Top of DATA FOR ANALYSIS
-- ==== Sys2Proof/Laws/WithinHost.lean ====
section
/-! SUPPORT. The parts that each operation of command packets, mailboxes, security and streams may touch. -/
set_option linter.all false
namespace Sys2Proof.Machine

theorem within_modQueue {M : Nat} {s0 s : State} (f : Nat) (q : Nat) (g : QueueS → QueueS) (hw : Sub 0x4000 M) (hk : Within M s0 s) :
   Within M s0 (State.modQueue s f q g) := by
  unfold State.modQueue
  repeat' (first | intro _ | with_reducible assumption | with_reducible exact rfl | exact sub_trans hw rfl | exact has_of hw rfl | with_reducible exact .inl rfl | exact .inr (has_of hw rfl) | exact .inl rfl | dsimp only | with_reducible apply within_setQueue | with_reducible apply within_ite | with_reducible apply within_ite2 | with_reducible apply within_foldl | split | ((with_reducible apply within_mk); with_reducible exact rfl))

theorem within_fetch {M : Nat} {s0 s : State} (f : Nat) (q : Nat) (bytes : List Byte) (hw : Sub 0x10000000000000000000000000000000000000000000000044000 M) (hk : Within M s0 s) :
   Within M s0 (State.fetch s f q bytes) := by
  unfold State.fetch
  repeat' (first | intro _ | with_reducible assumption | with_reducible exact rfl | exact sub_trans hw rfl | exact has_of hw rfl | with_reducible exact .inl rfl | exact .inr (has_of hw rfl) | exact .inl rfl | dsimp only | with_reducible apply within_modQueue | with_reducible apply within_obsAdd | with_reducible apply within_setFld | with_reducible apply within_setIdle | with_reducible apply within_ite | with_reducible apply within_ite2 | with_reducible apply within_foldl | split | ((with_reducible apply within_mk); with_reducible exact rfl))

theorem within_startCommand {M : Nat} {s0 s : State} (hw : Sub 0x2464000000000000001040000000000000000000000000000000000000000000024d000 M) (hk : Within M s0 s) :
   Within M s0 (State.startCommand s) := by
  unfold State.startCommand
  repeat' (first | intro _ | with_reducible assumption | with_reducible exact rfl | exact sub_trans hw rfl | exact has_of hw rfl | with_reducible exact .inl rfl | exact .inr (has_of hw rfl) | exact .inl rfl | dsimp only | with_reducible apply within_modQueue | with_reducible apply within_modFn | with_reducible apply within_reply | with_reducible apply within_ite | with_reducible apply within_ite2 | with_reducible apply within_foldl | split | ((with_reducible apply within_mk); with_reducible exact rfl))

theorem within_setTaken {M : Nat} {s0 s : State} (r : CmdRef) (b : Bool) (hw : Sub 0x4000 M) (hk : Within M s0 s) :
   Within M s0 (State.setTaken s r b) := by
  unfold State.setTaken
  repeat' (first | intro _ | with_reducible assumption | with_reducible exact rfl | exact sub_trans hw rfl | exact has_of hw rfl | with_reducible exact .inl rfl | exact .inr (has_of hw rfl) | exact .inl rfl | dsimp only | with_reducible apply within_modQueue | with_reducible apply within_map | with_reducible apply within_ite | with_reducible apply within_ite2 | with_reducible apply within_foldl | split | ((with_reducible apply within_mk); with_reducible exact rfl))

theorem within_onCmd {M : Nat} {s0 s : State} (r : CmdRef) (op : Nat) (body : Cmd → State → State) (hw : Sub 0x4000 M) (hk : Within M s0 s) (hbody : ∀ x0 t, Within M s0 t → Within M s0 (body x0 t)) :
   Within M s0 (State.onCmd s r op body) := by
  unfold State.onCmd
  repeat' (first | intro _ | with_reducible assumption | with_reducible exact rfl | exact sub_trans hw rfl | exact has_of hw rfl | with_reducible exact .inl rfl | exact .inr (has_of hw rfl) | exact .inl rfl | dsimp only | with_reducible apply within_setTaken | exact hbody _ ‹_›| apply hbody | with_reducible apply within_ite | with_reducible apply within_ite2 | with_reducible apply within_foldl | split | ((with_reducible apply within_mk); with_reducible exact rfl))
Bottom of DATA FOR ANALYSIS
* **PROBLEM**
The range runs from the line above containing "(body : Cmd" to the line containing "unfold State.onCmd", inclusive. Restate those lines word for word and no others.

* **EXERCISE RESULT**
theorem within_onCmd {M : Nat} {s0 s : State} (r : CmdRef) (op : Nat) (body : Cmd → State → State) (hw : Sub 0x4000 M) (hk : Within M s0 s) (hbody : ∀ x0 t, Within M s0 t → Within M s0 (body x0 t)) :
   Within M s0 (State.onCmd s r op body) := by
  unfold State.onCmd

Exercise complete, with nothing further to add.